Compare this latency to sobel.cpp in Part 2 when you pipelined the flattened loop:

#pragma HLS loop pipeline
 for (int i = 0; i < (HEIGHT - 2) * (WIDTH - 2); i++) {
 // increment row when column reaches end of row
 y = (x == WIDTH - 2) ? y + 1 : y;
 // increment column until end of row
 x = (x == WIDTH - 2) ? 1 : x + 1;
 When we run compile software to hardware  and we look at the summary report:
====== 3. Pipeline Result ======
+-------------------------+--------------+-------------+-------------------------+---------------------+-----------------+-----------------+---------+
| Label | Function | Basic Block | Location in Source Code | Initiation Interval | Pipeline Length | Iteration Count | Latency |
+-------------------------+--------------+-------------+-------------------------+---------------------+-----------------+-----------------+---------+
| for_loop_sobel_cpp_20_5 | sobel_filter | %for.body | line 20 of sobel.cpp | 4 | 11 | 260100 | 1040407 |
+-------------------------+--------------+-------------+-------------------------+---------------------+-----------------+-----------------+---------+

The initiation interval of the flattened loop is still 4. But the pipeline length/depth is now 1 cycle longer (11 cycles instead of 10 cycles).

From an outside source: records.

-- ==== Sys2Proof/Machine/Service.lean ====
section
/-! DEFINITION. The dictionary service: frames and answers, the check order of 04_dictionary Table 2, and what every
accepted request does around its own effect (R85-R103, R135, R136). -/
namespace Sys2Proof.Machine

/-- Operation codes (04_dictionary Table 4). -/
abbrev Op.hello : Nat := 1
abbrev Op.read : Nat := 2
abbrev Op.write : Nat := 3
abbrev Op.readBlock : Nat := 4
abbrev Op.writeBlock : Nat := 5
abbrev Op.subscribe : Nat := 6
abbrev Op.notify : Nat := 7
abbrev Op.abort : Nat := 8
abbrev Op.pour : Nat := 9

/-- Byte 0 of a frame (04_dictionary Table 3). -/
def frameByte0 (version : Nat) (auth more resp : Bool) : Nat :=
  version * 16 + 4 * auth.toNat + 2 * more.toNat + resp.toNat

/-- Bytes 0 to 15 + L of a frame (Table 3). -/
def frameBytes (version : Nat) (auth more resp : Bool) (op tag session seq len seg : Nat) (payload : Bytes) : Bytes :=
  leBytes 1 (frameByte0 version auth more resp) ++ leBytes 1 op ++ leBytes 2 tag ++ leBytes 4 session ++ leBytes 4 seq
    ++ leBytes 2 len ++ leBytes 2 seg ++ payload

/-- The MAC of a frame: the 8 leading bytes of the AES-CMAC tag (R95). -/
def macOf (key frame : Bytes) : Bytes := (aesCmac key frame).take 8

/-- The bytes of a request that its MAC covers. -/
def Hdr.bytes (hd : Hdr) (payload : Bytes) : Bytes :=
  frameBytes hd.version hd.auth hd.more hd.resp hd.opcode hd.tag hd.session hd.seq hd.len hd.seg payload

/-- A request's MAC is present and correct under the session's key (R95). -/
def macOk (se : Session) (hd : Hdr) (payload : Bytes) : Bool :=
  hd.auth && decide (hd.mac = macOf se.key (hd.bytes payload))

/-- Address bytes of an object. -/
def addrBytes (idx sub : Nat) : Bytes := leBytes 2 idx ++ leBytes 1 sub

/-- The payload of a WRITE (Table 4). -/
def writePayload (idx sub : Nat) (cond : Option Nat) (v : Bytes) : Bytes :=
  addrBytes idx sub ++ leBytes 1 (if cond.isSome then 1 else 0) ++ leBytes 2 (cond.getD 0) ++ leBytes 2 0 ++ v

/-- The payload of a READ (Table 4). -/
def readPayload (idx sub : Nat) : Bytes := addrBytes idx sub ++ leBytes 1 0

/-- The carrier's payload limit (Table 5). -/
def Carrier.limit : Carrier → Nat
  | .can _ _ => 40
  | .udp _ _ => 1024
  | .mailbox _ => 1024

/-- Interface code of the carrier (18_integrity Table 4). -/
def Carrier.iface : Carrier → Nat
  | .can _ _ => 1
  | .udp _ _ => 2
  | .mailbox _ => 3

/-- The attachment of partition `p` is this carrier's (04_dictionary Table 10, AttachKind and AttachAddress). -/
def Dev.attachedTo (d : Dev) (p : Nat) : Carrier → Bool
  | .mailbox fn => d.nat (Ob.partAttachKind p) == 0 && d.nat (Ob.partAttachAddress p) == fn
  | .udp ip _ => d.nat (Ob.partAttachKind p) == 1 && d.nat (Ob.partAttachAddress p) == ip
  | .can ctl node => d.nat (Ob.partAttachKind p) == 2 && d.nat (Ob.partAttachAddress p) == ctl * 256 + node

/-- The enabled partition attached to a carrier. -/
def Dev.partOf (d : Dev) (c : Carrier) : Option Nat :=
  (List.range 8).find? fun p => d.flag (Ob.partEnable p) && d.attachedTo p c

/-- The partner a carrier's violations count against (R111). -/
def Dev.whoOf (d : Dev) : Carrier → Who
  | .mailbox fn => .fixed (partnerId 1 ((d.partOf (.mailbox fn)).getD fn))
  | .can ctl node => .fixed (partnerId 2 (ctl * 256 + node))
  | .udp ip port => .peer ip port

/-- The Partner ID of a carrier that has a record. -/
def Dev.carrierId (d : Dev) : Carrier → Option Nat
  | .mailbox fn => some (partnerId 1 ((d.partOf (.mailbox fn)).getD fn))
  | .can ctl node => some (partnerId 2 (ctl * 256 + node))
  | .udp ip port => d.peerId ip port

/-- The roles of partition `p`: its RoleMask, with Integrator always for partition 0 (R92). -/
def Dev.roles (d : Dev) (p : Nat) : Nat :=
  let m := d.nat (Ob.partRoleMask p)
  if p = 0 && !bit m 2 then m + 4 else m

/-- Partition `p` holds Integrator. -/
def Dev.isInt (d : Dev) (p : Nat) : Bool := bit (d.roles p) 2

/-- An access code lets its role read. -/
def Acc.reads : Acc → Bool
  | .ro => true
  | .rw => true
  | .rwp => true
  | _ => false

/-- An access code lets its role write. -/
def Acc.writes : Acc → Bool
  | .wo => true
  | .rw => true
  | .rwp => true
  | _ => false

/-- The widest access that a set of roles grants (R6). -/
def Access.grants (a : Access) (roles : Nat) (f : Acc → Bool) : Bool :=
  bit roles 0 && f a.ob || bit roles 1 && f a.op || bit roles 2 && f a.inte || bit roles 3 && f a.sf

/-- The object is persisted: RWP for some role, or its Notes say so (R7). -/
def ObjRow.persisted (r : ObjRow) : Bool :=
  r.per || decide (r.acc.ob = .rwp) || decide (r.acc.op = .rwp) || decide (r.acc.inte = .rwp) || decide (r.acc.sf = .rwp)

/-- A write of the object is an RWP write (R7, R87). -/
def ObjRow.rwp (r : ObjRow) : Bool :=
  decide (r.acc.ob = .rwp) || decide (r.acc.op = .rwp) || decide (r.acc.inte = .rwp) || decide (r.acc.sf = .rwp)

/-- `f` applied to a session. -/
def Dev.onSession (d : Dev) (sid : Nat) (f : Session → Session) : Dev :=
  { d with dict := { d.dict with sessions := d.dict.sessions.map fun s => if s.id = sid then f s else s } }

/-- The settings of a CAN controller that Restart or a start applies (0x1210 .02-.08), as they are in force. -/
def canInForce (k : Nat) : Nat := inst k 0

/-- A CAN identifier of the device (Table 6): kind 0 request, 1 answer, 2 NOTIFY, 3 announcement. -/
def Dev.canIdent (d : Dev) (ctl kind node : Nat) : Nat :=
  d.nat (canInForce (Ob.canIdPrefix ctl)) * 1048576 + kind * 65536 + d.nat (canInForce (Ob.canDeviceNode ctl)) * 256 + node

/-- The data of a CAN FD frame: in the smallest data length that holds it, padded with 0 (R107). -/
def canPad (b : Bytes) : Bytes :=
  b ++ List.replicate ((([0, 1, 2, 3, 4, 5, 6, 7, 8, 12, 16, 20, 24, 32, 48, 64] : List Nat).find? fun n =>
    decide (b.length ≤ n)).getD b.length - b.length) 0

/-- The body of a NOTIFY (Table 4). -/
def notifyBody (handle coalesced ver stamp : Nat) (v : Bytes) : Bytes :=
  leBytes 2 handle ++ leBytes 2 coalesced ++ leBytes 2 ver ++ leBytes 2 0 ++ leBytes 6 stamp ++ leBytes 2 0 ++ v

/-- An answer's payload: the 8-byte head, then its data (section 4). -/
def Ans.payload (a : Ans) : Bytes := leBytes 2 a.status ++ leBytes 2 a.ver ++ leBytes 4 a.detail ++ a.data

/-- An answer or NOTIFY on CAN: its kind and its frame's bytes, MAC included (Tables 3 and 6). -/
def Output.onCan : Output → Nat × Bytes
  | .answer _ sid seq tag op seg more a mac =>
    (1, frameBytes 1 (mac != []) more true op tag sid seq a.payload.length seg a.payload ++ mac)
  | .notify _ sid seq handle coalesced a stamp mac =>
    let body := notifyBody handle coalesced a.ver stamp a.data
    (2, frameBytes 1 (mac != []) false true Op.notify 0 sid seq body.length 0 body ++ mac)
  | _ => (3, [])

/-- An output on a carrier: on CAN a frame of its own identifier (R107); on the mailbox it takes an answer slot and fires vector 0, or is held while the answer ring
is full (15_hosts_queues R303); over UDP it leaves by `port` (R109). -/
def Dev.post (d : Dev) (c : Carrier) (port : Nat) (o : Output) : Dev :=
  match c with
  | .udp _ _ => d.ethOut port o
  | .mailbox fn =>
    let p := (d.partOf c).getD fn
    let m := (kvGet d.mbox p).getD {}
    if decide (m.slots ≠ 0) && decide (m.slots ≤ ring32 m.ansProd m.ansCons) then
      { d with mbox := kvPut d.mbox p { m with held := m.held ++ [o] } }
    else (({ d with mbox := kvPut d.mbox p { m with ansProd := (m.ansProd + 1) % 4294967296 } }).send o).send (.msix p 0)
  | .can ctl node => d.send (.canFrame ctl (d.canIdent ctl o.onCan.1 node) (canPad o.onCan.2))

/-- An answer without a MAC (R99). -/
def Dev.plainAnswer (d : Dev) (hd : Hdr) (a : Ans) : Dev :=
  d.post hd.carrier hd.ethPort (.answer hd.carrier 0 0 hd.tag hd.opcode 0 false a [])

/-- What ended a session (R97). -/
inductive EndCause where
  | close | idle | unconfirmed | sequence | ctl | config | key | canBusOff | canRestart
  deriving DecidableEq, Repr

/-- The place of a cause in the list of R97, from which event 0x2002 takes its number. -/
def EndCause.index : EndCause → Nat
  | .close => 0
  | .idle => 1
  | .sequence => 2
  | .ctl => 3
  | .config => 4
  | .key => 5
  | .unconfirmed => 6
  | .canBusOff => 7
  | .canRestart => 8

/-- A session ends (R97): its subscriptions go with it, its block writes are discarded (0x2006), requests executing
finish without answer, and 0x2002 is logged. -/
def Dev.endSession (d : Dev) (sid : Nat) (cause : EndCause) : Dev :=
  match d.session sid with
  | none => d
  | some se =>
    let gone := d.dict.blocks.filter fun b => b.sid == sid
    let d := { d with dict := { d.dict with
      sessions := d.dict.sessions.filter (fun s => s.id != sid),
      blocks := d.dict.blocks.filter (fun b => b.sid != sid) } }
    let d := (d.drop Ob.sessionsOpen).drop (Ob.partActiveSessions (se.part % 8))
    let d := d.each gone fun d b =>
      d.event { code := 0x2006, island := Isl.ctl, iface := se.carrier.iface, d1 := b.key, d2 := Sc.sessionUnknown }
    d.event { code := 0x2002, island := Isl.ctl, iface := se.carrier.iface, d1 := sid,
              d2 := Config.endCause cause.index }

/-- An answer under a session: the next device sequence and a MAC (R95, R98); the session ends when that sequence reaches
2^32 - 1 (R97). `seg` and `more` are those of a segmented answer. -/
def Dev.sessionAnswer (d : Dev) (se : Session) (tag op seg : Nat) (more : Bool) (a : Ans) : Dev :=
  match d.session se.id with
  | none => d
  | some now =>
    let n := now.devSeq + 1
    let frame := frameBytes 1 true more true op tag se.id n a.payload.length seg a.payload
    let d := (d.onSession se.id fun s => { s with devSeq := n }).post se.carrier se.ethPort
      (.answer se.carrier se.id n tag op seg more a (macOf se.key frame))
    if 4294967295 ≤ n then d.endSession se.id .sequence else d

/-- The pieces of at most `n` bytes that a byte string is sent in, at least one. -/
def cut (n : Nat) : Nat → Bytes → List Bytes
  | 0, _ => []
  | fuel + 1, b => if b.length ≤ n then [b] else b.take n :: cut n fuel (b.drop n)

/-- Segments `i` onward of an answer, MORE set on all but the last (R104). -/
def Dev.sendSegments (d : Dev) (se : Session) (tag op : Nat) (a : Ans) : Nat → List Bytes → Dev
  | _, [] => d
  | i, b :: l => (d.sessionAnswer se tag op i (!l.isEmpty) { a with data := b }).sendSegments se tag op a (i + 1) l

/-- The answer to a request: a READ_BLOCK's in as many segments as it needs (R104), any other in one. -/
def Dev.answerAll (d : Dev) (se : Session) (tag op : Nat) (a : Ans) : Dev :=
  if op = Op.readBlock then d.sendSegments se tag op a 0 (cut (se.carrier.limit - 8) 65537 a.data)
  else d.sessionAnswer se tag op 0 false a

/-- Every session that meets a test ends. -/
def Dev.endSessions (d : Dev) (cause : EndCause) (f : Session → Bool) : Dev :=
  d.each ((d.dict.sessions.filter f).map fun s => s.id) fun d sid => d.endSession sid cause

/-- Answers still within ResultCacheTime (R101). -/
def Dev.freshCache (d : Dev) (cs : List Cached) : List Cached :=
  cs.filter fun c => decide (d.ago c.stamp < d.nat Ob.resultCacheTime * 1000000)

/-- A request completes: its tag leaves the outstanding ones, its answer is kept among the last 16 (R101; a BUSY answer
asks for a retry and is not kept), and the answer goes out. An island's ABSENT counts there (19_power_dies R393). A session that has ended is not answered (R97). -/
def Dev.complete (d : Dev) (sid tag op : Nat) (payload : Bytes) (seq : Nat) (a : Ans) : Dev :=
  match d.session sid with
  | none => d
  | some se =>
    let keep := decide (a.status ≠ Sc.busy)
    let d := (d.when (a.status == Sc.absent) fun d => d.absentReply a.detail).onSession sid fun s => { s with
      outst := s.outst.filter (fun o => o.tag != tag),
      cache := if keep then ({ tag, op, payload, seq, ans := a, stamp := d.ext } :: d.freshCache s.cache).take 16
               else d.freshCache s.cache }
    d.answerAll se tag op a

/-- A violation of the Ighovik protocol: counted, logged with its code (R111, Table 11). -/
def Dev.ighViolation (d : Dev) (hd : Hdr) (status : Nat) : Dev :=
  let d :=
    if status = Sc.authFailed then d.bump Ob.authFailures
    else if status = Sc.seqStale then d.bump Ob.staleSequences
    else if status = Sc.malformed || status = Sc.badLength || status = Sc.badOpcode then d.bump Ob.malformedFrames
    else d
  let code := if status = Sc.authFailed then 0x2003 else if status = Sc.seqStale then 0x2004 else 0x2005
  d.violate (d.whoOf hd.carrier) fun id =>
    { code, island := Isl.ctl, iface := hd.carrier.iface, d1 := id,
      d2 := if status = Sc.authFailed then 0 else if status = Sc.seqStale then hd.seq else status }

/-- The partner protocol violations among the answers (R111). -/
def isViolation (status : Nat) : Bool :=
  ([Sc.malformed, Sc.badLength, Sc.badOpcode, Sc.authFailed, Sc.seqStale, Sc.tagInUse, Sc.tooManyOutstanding,
    Sc.segmentOrder] : List Nat).contains status

/-- A frame's failure of step 1 of Table 2: version, then lengths. -/
def stepOne (hd : Hdr) (payload : Bytes) : Option Nat :=
  if hd.version ≠ 1 then some Sc.malformed
  else if hd.len ≠ payload.length || decide (hd.carrier.limit < hd.len) then some Sc.badLength
  else none

/-- Steps 1 and 2 of Table 2 for a frame whose row's operation is `op`: the failing status, if one fails. -/
def frameFault (hd : Hdr) (op : Nat) (payload : Bytes) : Option Nat :=
  match stepOne hd payload with
  | some st => some st
  | none => if hd.resp || hd.opcode ≠ op then some Sc.badOpcode else none

/-- ms from now to an extended instant, rounded up. -/
def Dev.msTo (d : Dev) (t : Nat) : Nat := ceilDiv (t - d.ext) 1000000

/-- What came of a frame before its own operation. -/
inductive Adm where
  | stop (d : Dev)
  | go (d : Dev) (se : Session)

/-- The dictionary serves requests: ServiceReady, or MAINTENANCE's recovery service (05_start_up R130, R137). -/
def Dev.serving (d : Dev) : Bool := d.ready || d.nat Ob.bootPhase == 9

/-- Before ServiceReady (05_start_up Table 7, R89): a UDP frame that came by a port that is up is answered BUSY_BOOTING, or
the code of step 1 where it fails that, at most once per 50 ms and partner; CAN requests are discarded and counted from
ROM on; doorbells are ignored; a frame too short for a header is counted and dropped (R111). -/
def Dev.beforeReady (d : Dev) (hd : Hdr) (fault : Option Nat) : Dev :=
  match hd.carrier with
  | .can _ _ => d.when (decide (3 ≤ d.nat Ob.bootPhase)) fun d => d.bump Ob.canBeforeReady
  | .mailbox _ => d
  | .udp ip port =>
    let last := (d.dict.lastBusy.find? fun e => decide (e.1 = Carrier.udp ip port)).map fun e => e.2
    let paced := match last with
      | some t => decide (d.ago t < 50000000)
      | none => false
    if hd.short then d.bump Ob.malformedFrames
    else if paced then d.bump Ob.udpBeforeReady
    else
      let d := { d with dict := { d.dict with
        lastBusy := (Carrier.udp ip port, d.ext) :: d.dict.lastBusy.filter (fun e => decide (e.1 ≠ Carrier.udp ip port)) } }
      match fault with
      | some st => d.plainAnswer hd { status := st }
      | none => (d.plainAnswer hd
          { status := Sc.busyBooting, detail := Nat.max 50 (Config.readyEstimate d.now) }).bump Ob.busyBootingSent

/-- A CAN frame is Ighovik's (R107, Table 6): CAN FD, on a request's identifier for this device from the node. -/
def Dev.canPattern (d : Dev) (hd : Hdr) (ctl node : Nat) : Bool := !hd.classical && hd.ident == d.canIdent ctl 0 node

When you run co-simulation

you see the Console output as shown below:

Number of calls: 1
Cycle latency: 1,040,413
SW/HW co-simulation: PASS
make[1]: Leaving directory '.../workspace/sobel_part2'
15:59:45 Build Finished (took 1m:40s.823ms)

This cycle latency roughly corresponds to the 1,040,407 latency reported in the last column, “Latency” in the pipeline summary report. Flattening the loop improves the cycle latency from: 1,052,677 to 1,040,413 (1% improvement). In this case, there is not much improvement by loop flattening. But depending on the loop nest, there can be a big impact.